While RAW shooting has made Magic Lantern famous, I've found ML also a powerful tool for a casual video shooter who wants his video packed in MOV-files. Also some EOS cameras (including EOS M) can't write fast enough to the memory card for RAW video due buffer limitations.

So, how do you improve your videos shot with EOS cameras using Magic Lantern and native options?

I'm a total beginner to this art, but I've found following settings on my EOS M helpful:

Magic Lantern:
-Video quality, CBR 3x (Makes a difference!)
-Negative digital ISO gain (-0,5 EV) (Reduces noise a lot)

Others:
-1/50 shutter speed (for shooting 24/25 fps, evades flickering for moving options)
-Appropriate picture style (for example X-Video by Canon)
-ISO speed no greater than 800 (more means lots of noise)
-Manual audio gain.

Any ideas?

tupp

Set GOP to 1 (or, at most, 3).  Might have to use Tragic Lantern to find this setting.
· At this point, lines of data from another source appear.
/-- The checks of R174 from ALIGN on, for the addresses of an instruction. A verdict is for the access that waited (R80, R83). -/
def planAccess (v : Env) (s : State) (addrs : List (Nat × DWord)) (size : Nat) (r w : Bool) (lostTraps : Bool) : Plan :=
  let p := v.p
  let pasid := (s.ctx p.ctx).pasid
  let onPage := match p.waited with
    | some (pg, false) => addrs.find? fun a => pageOf a.2 = pg
    | _ => none
  match (if p.verdict = .prot then onPage else none) with
  | some a => .stop (.trap causePROT a.2)
  | none => match addrs.find? fun a => a.2.toNat % size ≠ 0 with
    | some a => .stop (.trap causeALIGN a.2)
    | none => match addrs.find? fun a => !canonical a.2 with
      | some a => .stop (.trap causePROT a.2)
      | none => match (if p.verdict = .xlate then onPage else none) with
        | some a => .stop (.trap causeXLATE a.2)
        | none =>
          let looked := addrs.map fun a =>
            let at' := s.attrAt p.core p.ctx p.lid a.2
            (a, at', if at'.target ≠ 0 then Xlate.prot else lookup s p.core pasid a.2 r w false)
          let clear (s : State) : State := s.modPly v.key fun q => { q with verdict := .retry }
          match looked.find? fun x => decide (x.2.2 = .miss) with
          | some x =>
            .stop (.wait (sendAts (clear s) p.core p.ctx (pageOf x.1.2) false) (.page (pageOf x.1.2) r w false false) v.stage)
          | none => match looked.findSome? fun x => (match x.2.2 with
              | .fill e => some e
              | _ => none) with
            | some e => .stop (.wait ((s.fillCore p.core (e.forLaunch s p.ctx p.lid)).modPly v.key Ply.dropLatches) (.cycle (v.t + 1)) v.stage)
            | none => match looked.find? fun x => decide (x.2.2 = .denied) with
              | some x =>
                if 1 ≤ p.tl then .stop (.trap causeXLATE x.1.2)
                else .stop (.wait (faultPage (clear s) p.core p.ctx (pageOf x.1.2) r w false) (.page (pageOf x.1.2) r w false true) v.stage)
              | none =>
                let bad := looked.find? fun x => match x.2.2 with
                  | .ok l | .lost l => attrDenies s p.ctx x.2.1 l
                  | _ => true
                match bad with
                | some x => .stop (.trap causePROT x.1.2)
                | none => match (if lostTraps then looked.find? fun x => (match x.2.2 with
                    | .lost _ => true
                    | _ => false) else none) with
                  | some x => .stop (.gone (takeTrap (markLost s p) v.key causeMEMLOST (x.1.2 &&& ~~~0xFFF) p.pc))
                  | none => .go (looked.map fun x => match x.2.2 with
                    | .ok l | .lost l => ⟨x.1.1, x.1.2, l, x.2.1⟩
                    | _ => ⟨x.1.1, x.1.2, 0, x.2.1⟩)

/-- The distinct core-TLB entries that addresses use (R74). -/
def tlbEntries (s : State) (p : Ply) (vas : List DWord) : List (Option TlbEnt) :=
  (vas.map fun a => tlbFind (s.core p.core).tlb (s.ctx p.ctx).pasid (pageOf a)).eraseDups
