/-- R24, R25, R27, R34 to R38: words written out from the encodings of the spec are the instructions they stand for. -/
def Obligations.DecodeWords : Prop :=
  let word (w : Word) (i : Instr) : Prop :=
    decodeBytes [w.extractLsb' 0 8, w.extractLsb' 8 8, w.extractLsb' 16 8, w.extractLsb' 24 8] = .ok (i, [])
  word 0x42041285 (.icmp ⟨false, .v 4⟩ (.v 9) 2 2 false) ∧
  word 0x018304E5 (.shflx (.v 2) ⟨true, .v 3⟩ 1 false) ∧
  word 0xF0C41525 (.st (.v 10) 4 (.v 6) 3 3 false) ∧
  word 0xD046093B (.atom (.v 4) 6 (.v 2) 13 true) ∧
  word 0x8B4AD157 (.mona (.s 8) 10 .zero 0 2 true) ∧
  word 0x0069B559 (.waitm ⟨false, .s 9⟩ false) ∧
  word 0x402A0949 (.tldt (.v 4) 10 (.v 1) 0 true false) ∧
  word 0x6203D3AD (.bar (.s 9) ⟨false, .v 3⟩ 2 3 false) ∧
  word 0x606CD5B9 (.tktTake (.s 10) ⟨false, .s 12⟩ 3 false) ∧
  word 0x015AD9C9 (.tlrd (.s 12) true false) ∧
  word 0x0168E9E5 (.spawn (.s 20) ⟨false, .s 8⟩ 1 false) ∧
  decodeBytes [0xCC, 0xF0] = .ok (.iaddi5H (.v 3) 30 false, [])

/-- R18, R23 to R38: decoding the words of an instruction that R40 accepts gives it back, with every operand, and the bytes behind it. -/
def Obligations.DecodeOfEncode : Prop :=
  ∀ (i : Instr) (rest : List Byte), i.WellFormed → encode i ≠ .none → decodeBytes ((encode i).bytes ++ rest) = .ok (i, rest)

/-- Every step keeps the module's memory in canonical form: locations strictly rising, no byte 0 listed. That an unlisted byte reads 0 is
the model's choice (log 7). -/
def Obligations.MemoryStaysCanonical : Prop := ∀ s t : State, s.MemOk → step s = .next t → t.MemOk

/-- R213, R325, R397, R412: every step keeps the parts of the cores, skeins and contexts: tile memory in canonical form, four spindles,
sixteen barriers, sixty-four vectors. The model's own choices
in it: log 13. -/
def Obligations.PartsStayFormed : Prop := ∀ s t : State, Formed s → step s = .next t → Formed t

/-- R79, R104, R467: after reset the wheel and the fault buffer's registers hold the values of their tables; no ply, skein, launch or context
exists, memory lists nothing, and the first step is the boot ROM's. The model's own choices
in it: log 4, log 8. -/
def Obligations.ResetState : Prop :=
  State.reset.wheel = [0xA832107698543210, 0xA876543298107654, 0xA832107698543210, 0xA876543298107654, 0] ∧
  State.reset.fbcfg = 0x0F ∧ State.reset.fbcnt = [0, 0, 0, 0] ∧ State.reset.phase = .reset ∧ State.reset.plies = [] ∧
  State.reset.skeins = [] ∧ State.reset.launches = [] ∧ State.reset.ctxs = [] ∧ State.reset.mem = [] ∧ State.reset.MemOk ∧
  Formed State.reset ∧ step State.reset = exec .moduleReset State.reset
end

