-- ==== Sys2Proof/Laws/Memory.lean ====
section
/-! SUPPORT. What the operations on byte memories do: they keep the canonical form, a read after a write gives the byte written,
and every other byte reads as before. -/

namespace Sys2Proof.Machine

/-! ## The canonical form -/

theorem Memory.wf_cons (a : Nat) (x : Byte) (m : Memory) :
    Memory.wf ((a, x) :: m) = true ↔ x ≠ 0 ∧ (∀ c ∈ m, a < c.1) ∧ Memory.wf m = true := by
  induction m generalizing a x with
  | nil => simp [Memory.wf]
  | cons e m ih =>
    obtain ⟨b, y⟩ := e
    have h := ih b y
    simp only [Memory.wf, Bool.and_eq_true, decide_eq_true_eq, List.mem_cons, forall_eq_or_imp] at h ⊢
    constructor
    · rintro ⟨⟨hx, hab⟩, hm⟩
      refine ⟨hx, ⟨hab, fun c hc => ?_⟩, hm⟩
      exact Nat.lt_trans hab ((h.mp hm).2.1 c hc)
    · rintro ⟨hx, ⟨hab, -⟩, hm⟩
      exact ⟨⟨hx, hab⟩, hm⟩

theorem Memory.wf_nil : Memory.wf [] = true := rfl

theorem Memory.mem_write {m : Memory} {a : Nat} {v : Byte} {c : Host.Cell} (h : c ∈ m.write a v) : c ∈ m ∨ c = (a, v) := by
  induction m with
  | nil =>
    simp only [Memory.write] at h
    split at h <;> simp_all
  | cons e m ih =>
    obtain ⟨b, x⟩ := e
    simp only [Memory.write] at h
    split at h
    · rcases List.mem_cons.mp h with rfl | h
      · simp
      · rcases ih h with h | h <;> simp [h]
    · split at h
      · split at h
        · simp [h]
        · rcases List.mem_cons.mp h with rfl | h
          · simp
          · simp [h]
      · split at h
        · exact .inl h
        · rcases List.mem_cons.mp h with rfl | h
          · simp
          · exact .inl h

theorem Memory.write_wf {m : Memory} (h : m.wf = true) (a : Nat) (v : Byte) : (m.write a v).wf = true := by
  induction m with
  | nil =>
    simp only [Memory.write]
    split <;> simp_all [Memory.wf]
  | cons e m ih =>
    obtain ⟨b, x⟩ := e
    obtain ⟨hx, hb, hm⟩ := (Memory.wf_cons b x m).mp h
    simp only [Memory.write]
    split
    · rename_i hlt
      refine (Memory.wf_cons b x _).mpr ⟨hx, fun c hc => ?_, ih hm⟩
      rcases Memory.mem_write hc with hc | rfl
      · exact hb c hc
      · exact hlt
    · split
      · rename_i _ he
        subst he
        split
        · exact hm
        · rename_i hv
          exact (Memory.wf_cons b v m).mpr ⟨hv, hb, hm⟩
      · rename_i hge hne
        split
        · exact h
        · rename_i hv
          refine (Memory.wf_cons a v _).mpr ⟨hv, fun c hc => ?_, h⟩
          rcases List.mem_cons.mp hc with rfl | hc
          · simp only; omega
          · have := hb c hc
            omega

theorem Memory.writeBytes_wf {m : Memory} (h : m.wf = true) (a : Nat) (l : List Byte) : (m.writeBytes a l).wf = true := by
  induction l generalizing m a with
  | nil => exact h
  | cons v l ih => exact ih (Memory.write_wf h a v) (a + 1)

theorem Memory.filter_wf {m : Memory} (h : m.wf = true) (f : Host.Cell → Bool) : Memory.wf (List.filter f m) = true := by
  induction m with
  | nil => rfl
  | cons e m ih =>
    obtain ⟨b, x⟩ := e
    obtain ⟨hx, hb, hm⟩ := (Memory.wf_cons b x m).mp h
    by_cases hf : f (b, x) = true
    · rw [List.filter_cons_of_pos hf]
      exact (Memory.wf_cons b x _).mpr ⟨hx, fun c hc => hb c ((List.mem_filter.mp hc).1), ih hm⟩
    · rw [List.filter_cons_of_neg hf]
      exact ih hm

/-! ## Reading -/

theorem Memory.read_below {m : Memory} {a : Nat} (h : ∀ c ∈ m, a < c.1) : m.read a = 0 := by
  cases m with
  | nil => rfl
  | cons e m =>
    obtain ⟨b, x⟩ := e
    have hb : a < b := h (b, x) (by simp)
    simp [Memory.read, hb, Nat.ne_of_gt hb]

theorem Memory.read_write {m : Memory} (h : m.wf = true) (a : Nat) (v : Byte) (b : Nat) :
    (m.write a v).read b = if b = a then v else m.read b := by
  induction m with
  | nil =>
    by_cases hv : v = 0
    · simp [Memory.write, Memory.read, hv]
    · simp only [Memory.write, hv, if_false, Memory.read]
      by_cases hb : a = b
      · simp [hb]
      · simp [hb, Ne.symm hb]
  | cons e m ih =>
    obtain ⟨c, x⟩ := e
    obtain ⟨hx, hc, hm⟩ := (Memory.wf_cons c x m).mp h
    simp only [Memory.write]
    split
    · rename_i hlt
      simp only [Memory.read]
      by_cases h1 : c = b
      · subst h1
        simp [Nat.ne_of_lt hlt]
      · by_cases h2 : b < c
        · have : b ≠ a := by omega
          simp [h1, h2, this]
        · simp [h1, h2, ih hm]
    · rename_i hge
      split
      · rename_i he
        subst he
        split
        · rename_i hv
          subst hv
          by_cases hb : b = c
          · subst hb
            simp [Memory.read_below hc]
          · by_cases h2 : b < c
            · rw [Memory.read_below fun y hy => Nat.lt_trans h2 (hc y hy)]
              simp [Memory.read, hb, h2, Ne.symm hb]
            · simp [Memory.read, hb, h2, Ne.symm hb]
        · by_cases hb : b = c
          · subst hb
            simp [Memory.read]
          · simp [Memory.read, hb, Ne.symm hb]
      · rename_i hne
        have hlt : a < c := by omega
        split
        · rename_i hv
          subst hv
          by_cases hb : b = a
          · subst hb
            simp [Memory.read, hlt, Nat.ne_of_gt hlt]
          · simp [hb]
        · by_cases hb : b = a
          · subst hb
            simp [Memory.read]
          · have hba : ¬ a = b := Ne.symm hb
            by_cases h2 : b < a
            · have h3 : b < c := Nat.lt_trans h2 hlt
              simp [Memory.read, hb, hba, h2, h3, Nat.ne_of_gt h3]
            · simp [Memory.read, hb, hba, h2]

theorem Memory.read_write_self {m : Memory} (h : m.wf = true) (a : Nat) (v : Byte) : (m.write a v).read a = v := by
  rw [Memory.read_write h, if_pos rfl]

theorem Memory.read_write_other {m : Memory} (h : m.wf = true) {a b : Nat} (v : Byte) (hb : b ≠ a) :
    (m.write a v).read b = m.read b := by rw [Memory.read_write h, if_neg hb]

theorem Memory.read_writeBytes {m : Memory} (h : m.wf = true) (a : Nat) (l : List Byte) (b : Nat) :
    (m.writeBytes a l).read b = if a ≤ b ∧ b < a + l.length then l.getD (b - a) 0 else m.read b := by
  induction l generalizing m a with
  | nil =>
    have : ¬ (a ≤ b ∧ b < a + ([] : List Byte).length) := by simp
    simp only [Memory.writeBytes, this, if_false]
  | cons v l ih =>
    simp only [Memory.writeBytes, ih (Memory.write_wf h a v), Memory.read_write h, List.length_cons]
    by_cases h1 : b = a
    · subst h1
      have h2 : ¬ (b + 1 ≤ b ∧ b < b + 1 + l.length) := by omega
      rw [if_neg h2, if_pos rfl, if_pos (by omega), Nat.sub_self]
      rfl
    · by_cases h2 : a + 1 ≤ b ∧ b < a + 1 + l.length
      · have h3 : a ≤ b ∧ b < a + (l.length + 1) := by omega
        obtain ⟨k, hk⟩ : ∃ k, b - a = k + 1 := ⟨b - a - 1, by omega⟩
        have hk' : b - (a + 1) = k := by omega
        simp [h2, h3, hk, hk']
      · have h3 : ¬ (a ≤ b ∧ b < a + (l.length + 1)) := by omega
        rw [if_neg h2, if_neg h1, if_neg h3]

/-- Memories in canonical form that read alike are equal. -/
theorem Memory.ext {m n : Memory} (hm : m.wf = true) (hn : n.wf = true) (h : ∀ a, m.read a = n.read a) : m = n := by
  induction m generalizing n with
  | nil =>
    cases n with
    | nil => rfl
    | cons e n =>
      obtain ⟨b, y⟩ := e
      have := h b
      simp [Memory.read] at this
      exact absurd this.symm ((Memory.wf_cons b y n).mp hn).1
  | cons e m ih =>
    obtain ⟨a, x⟩ := e
    obtain ⟨hx, ha, hm'⟩ := (Memory.wf_cons a x m).mp hm
    cases n with
    | nil =>
      have := h a
      simp [Memory.read] at this
      exact absurd this hx
    | cons e' n =>
      obtain ⟨b, y⟩ := e'
      obtain ⟨hy, hb, hn'⟩ := (Memory.wf_cons b y n).mp hn
      have hab : a = b := by
        rcases Nat.lt_trichotomy a b with hlt | he | hlt
        · have := h a
          simp [Memory.read, hlt, Nat.ne_of_gt hlt] at this
          exact absurd this hx
        · exact he
        · have := h b
          simp [Memory.read, hlt, Nat.ne_of_gt hlt] at this
          exact absurd this.symm hy
      subst hab
      have hxy : x = y := by simpa [Memory.read] using h a
      subst hxy
      congr 1
      refine ih hm' hn' fun c => ?_
      by_cases hc : c ≤ a
      · rw [Memory.read_below fun e he => Nat.lt_of_le_of_lt hc (ha e he),
          Memory.read_below fun e he => Nat.lt_of_le_of_lt hc (hb e he)]
      · have := h c
        have h1 : ¬ a = c := by omega
        have h2 : ¬ c < a := by omega
        simpa [Memory.read, h1, h2] using this

/-! ## Runs of bytes put in at once -/

theorem Memory.cellsOf_wf (a : Nat) (l : List Byte) : (cellsOf a l).wf = true ∧ ∀ c ∈ cellsOf a l, a ≤ c.1 ∧ c.1 < a + l.length := by
  induction l generalizing a with
  | nil => simp [cellsOf, Memory.wf]
  | cons v l ih =>
    obtain ⟨hw, hr⟩ := ih (a + 1)
    simp only [cellsOf]
    split
    · refine ⟨hw, fun c hc => ?_⟩
      have := hr c hc
      simp only [List.length_cons]
      omega
    · rename_i hv
      refine ⟨(Memory.wf_cons a v _).mpr ⟨hv, fun c hc => (hr c hc).1, hw⟩, fun c hc => ?_⟩
      rcases List.mem_cons.mp hc with rfl | hc
      · simp
      · have := hr c hc
        simp only [List.length_cons]
        omega

theorem Memory.append_wf {m n : Memory} (hm : m.wf = true) (hn : n.wf = true) (h : ∀ c ∈ m, ∀ d ∈ n, c.1 < d.1) :
    Memory.wf (m ++ n) = true := by
  induction m with
  | nil => exact hn
  | cons e m ih =>
    obtain ⟨a, x⟩ := e
    obtain ⟨hx, ha, hm'⟩ := (Memory.wf_cons a x m).mp hm
    rw [List.cons_append]
    refine (Memory.wf_cons a x _).mpr ⟨hx, fun c hc => ?_, ih hm' fun c hc => h c (List.mem_cons_of_mem _ hc)⟩
    rcases List.mem_append.mp hc with hc | hc
    · exact ha c hc
    · exact h (a, x) (List.mem_cons_self ..) c hc

theorem Memory.takeWhile_wf {m : Memory} (h : m.wf = true) (f : Host.Cell → Bool) : Memory.wf (List.takeWhile f m) = true := by
  induction m with
  | nil => rfl
  | cons e m ih =>
    obtain ⟨b, x⟩ := e
    obtain ⟨hx, hb, hm⟩ := (Memory.wf_cons b x m).mp h
    simp only [List.takeWhile]
    split
    · refine (Memory.wf_cons b x _).mpr ⟨hx, fun c hc => hb c ?_, ih hm⟩
      exact (List.takeWhile_sublist _).subset hc
    · rfl

theorem Memory.dropWhile_wf {m : Memory} (h : m.wf = true) (n : Nat) :
    Memory.wf (List.dropWhile (fun c => decide (c.1 < n)) m) = true ∧
      ∀ c ∈ List.dropWhile (fun (c : Host.Cell) => decide (c.1 < n)) m, n ≤ c.1 := by
  induction m with
  | nil => simp [Memory.wf]
  | cons e m ih =>
    obtain ⟨b, x⟩ := e
    obtain ⟨hx, hb, hm⟩ := (Memory.wf_cons b x m).mp h
    simp only [List.dropWhile]
    split
    · exact ih hm
    · rename_i hlt
      have hn : n ≤ b := by simpa using hlt
      refine ⟨h, fun c hc => ?_⟩
      rcases List.mem_cons.mp hc with rfl | hc
      · exact hn
      · exact Nat.le_of_lt (Nat.lt_of_le_of_lt hn (hb c hc))

theorem Memory.splice_wf {m : Memory} (h : m.wf = true) (a : Nat) (l : List Byte) : (m.splice a l).wf = true := by
  unfold Memory.splice
  obtain ⟨hd, hd'⟩ := Memory.dropWhile_wf h (a + l.length)
  obtain ⟨hc, hc'⟩ := Memory.cellsOf_wf a l
  have ht : ∀ c ∈ List.takeWhile (fun (c : Host.Cell) => decide (c.1 < a)) m, c.1 < a := fun c hc =>
    of_decide_eq_true (List.all_eq_true.mp (List.all_takeWhile (l := m)) c hc)
  refine Memory.append_wf (Memory.append_wf (Memory.takeWhile_wf h _) hc fun c h1 d h2 => ?_) hd fun c h1 d h2 => ?_
  · exact Nat.lt_of_lt_of_le (ht c h1) (hc' d h2).1
  · rcases List.mem_append.mp h1 with h1 | h1
    · exact Nat.lt_of_lt_of_le (ht c h1) (Nat.le_trans (Nat.le_add_right _ _) (hd' d h2))
    · exact Nat.lt_of_lt_of_le (hc' c h1).2 (hd' d h2)

/-! ## The module's memory -/

theorem rekey_wf {s : State} (h : s.mem.wf = true) (key sec : Nat) : (s.rekey key sec).mem.wf = true := by
  unfold State.rekey
  generalize s.keyed.get? sec = o
  cases o with
  | none => exact h
  | some k =>
    by_cases hk : k = s.keyId key
    · simp only [hk, ↓reduceIte]
      exact h
    · simp only [hk, ↓reduceIte]
      exact Memory.writeBytes_wf h _ _

theorem rekeys_wf {s : State} (h : s.mem.wf = true) (key : Nat) (l : List Nat) :
    (l.foldl (fun s sec => s.rekey key sec) s).mem.wf = true := by
  induction l generalizing s with
  | nil => exact h
  | cons x l ih => exact ih (rekey_wf h key x)

theorem putBytes_wf {s : State} (h : s.mem.wf = true) (key loc : Nat) (l : List Byte) : (s.putBytes key loc l).mem.wf = true := by
  simp only [State.putBytes]
  refine Memory.writeBytes_wf ?_ _ _
  by_cases hc : (decide (2 ≤ tierOf loc) || l.isEmpty) = true
  · rw [if_pos hc]
    exact h
  · rw [if_neg hc]
    exact rekeys_wf h key _

theorem reset_mem_wf : State.reset.mem.wf = true := rfl

end Sys2Proof.Machine
end

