-- ==== Sys2Proof/Machine/Views.lean ====
section
/-! DEFINITION. The entries that the service cores read through diagnostic views, in the layouts that the rules give: L2 tags (R118),
directory entries (R123), class entries (R145), tile-table entries (R217), fault-buffer records (R78), and the place of a context
descriptor (R60). -/

namespace Sys2Proof.Machine

/-- The recency rank of a block in its set, 0 the most recent (R118). -/
def tagRank (s : State) (loc : Nat) (e : TagEntry) : Nat := ((tagsOfSet s loc).filter fun x => decide (e.age < x.2.age)).length

/-- The block in a way of a set of a slice. -/
def tagIn (s : State) (slice set way : Nat) : Option (Nat × TagEntry) :=
  List.find? (fun (x : Nat × TagEntry) => decide (s.homeOf x.1 = slice ∧ tagSet x.1 = set ∧ x.2.way = way)) s.tags

/-- An L2 tag entry (R118); an entry of no context shows CTX 0. -/
def tagView (s : State) (slice set way : Nat) : BitVec 128 :=
  match tagIn s slice set way with
  | none => 0
  | some (loc, e) => BitVec.ofNat 128 (packFields [(127, 1, 1), (123, 4, loc / 2 ^ 60), (80, 43, loc / 512), (74, 6, e.key),
      (72, 2, e.grain.toNat), (70, 2, e.cls), (62, 8, e.ctx), (59, 3, e.ten), (43, 16, e.sv.toNat), (27, 16, e.sd.toNat),
      (22, 5, tagRank s loc e)])

def DirSt.code : DirSt → Nat
  | .i => 0
  | .s => 1
  | .m => 2
  | .u => 3

/-- The directory entry of the grain that begins at a location (R123). -/
def dirView (s : State) (grain : Nat) : BitVec 128 :=
  match s.dir.get? grain with
  | none => 0
  | some e => BitVec.ofNat 128 (packFields [(127, 1, 1), (124, 3, e.ten), (122, 2, e.st.code), (106, 16, e.shr.toNat), (105, 1, e.ha.toNat),
      (81, 24, e.lh), (76, 5, e.own), (72, 4, grain % 512 / grainBytes grain e.gcode), (69, 3, e.lp), (68, 1, e.hv.toNat), (0, 64, e.uoh.toNat)])

/-- The class entry of a granule (R145). -/
def classView (s : State) (gran : Nat) : BitVec 128 :=
  match s.classes.get? gran with
  | none => 0
  | some e => BitVec.ofNat 128 (packFields [(127, 1, 1), (125, 2, e.cls.code), (124, 1, e.wd.toNat), (121, 3, e.mig), (120, 1, e.stp.toNat),
      (103, 17, (e.owner.map ownerCode).getD 0), (95, 8, e.ctx), (89, 6, e.lid), (86, 3, e.ten), (0, 64, e.rdrs.toNat)])

/-- Entry `i` of a core's tile table (R217). -/
def tileView (s : State) (core i : Nat) : BitVec 128 :=
  match (s.hwOf core).tiles[i]? with
  | none => 0
  | some e => BitVec.ofNat 128 (valueOf (tileImage e))

def FState.code : FState → Nat
  | .free => 0
  | .gather => 1
  | .sent => 2
  | .retrans => 3
  | .wake => 4

/-- The eight words of a fault-buffer record (R78). -/
def FRec.words (f : FRec) : List DWord :=
  let w (l : List (Nat × Nat × Nat)) : DWord := BitVec.ofNat 64 (packFields l)
  [w [(12, 52, f.vpage), (2, 1, f.x.toNat), (1, 1, f.w.toNat), (0, 1, f.r.toNat)],
   w [(52, 12, f.merged), (43, 9, f.prgi), (40, 3, f.st.code), (38, 2, f.port), (35, 3, f.ten), (0, 20, f.pasid)],
   BitVec.ofNat 64 f.tfirst, BitVec.ofNat 64 f.tresp, f.wait.extractLsb' 0 64, f.wait.extractLsb' 64 64,
   w [(4, 4, f.resp), (1, 3, f.retry), (0, 1, f.rv.toNat)], 0]

/-- The record at index `i` of the fault buffer, zero where none has been opened since reset. -/
def faultRecord (s : State) (i : Nat) : List DWord :=
  match s.faults.find? fun f => f.idx = i with
  | some f => f.words
  | none => List.replicate 8 0

/-- The fault buffer as Bruvik's view shows it: 64 bytes for each record, at 64 × i (R78). -/
def faultWord (s : State) (off : Nat) : DWord := (faultRecord s (off / 64)).getD (off % 64 / 8) 0

/-- The location of a context's descriptor in the 64 KiB table, and a word of it (R60). -/
def descriptorLoc (s : State) (ctx : Nat) : Nat := s.descAt + 256 * ctx

def descriptorWord (s : State) (off : Nat) : DWord := (s.ctx (off / 256)).word (off % 256 / 8)

end Sys2Proof.Machine
end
GOP is an abbreviation for "group of pictures."  H264 compression can share image elements within a "group" of adjacent frames ("pictures") for the sake of lower bandwidth.  The size of this setting determines how many adjacent frames share image elements.  For example, a GOP setting of 3 shares image elements between every 3 adjacent frames.  Such sharing of image elements between frames is also known as interframe compression, and the greater the interframe compression, the greater the tendency for the appearance of artifacts.

So, a GOP setting of 1 eliminates H264 interframe compression -- each frame is its own image, completely lacking shared image elements with adjacent frames.  Any greater GOP setting shares image elements between adjacent frames, possibly increasing artifacts.

D-block settings can affect the appearance noise and blocky artifacts, but if such settings are currently available for the EOS-M, it would likely be in a version of TL.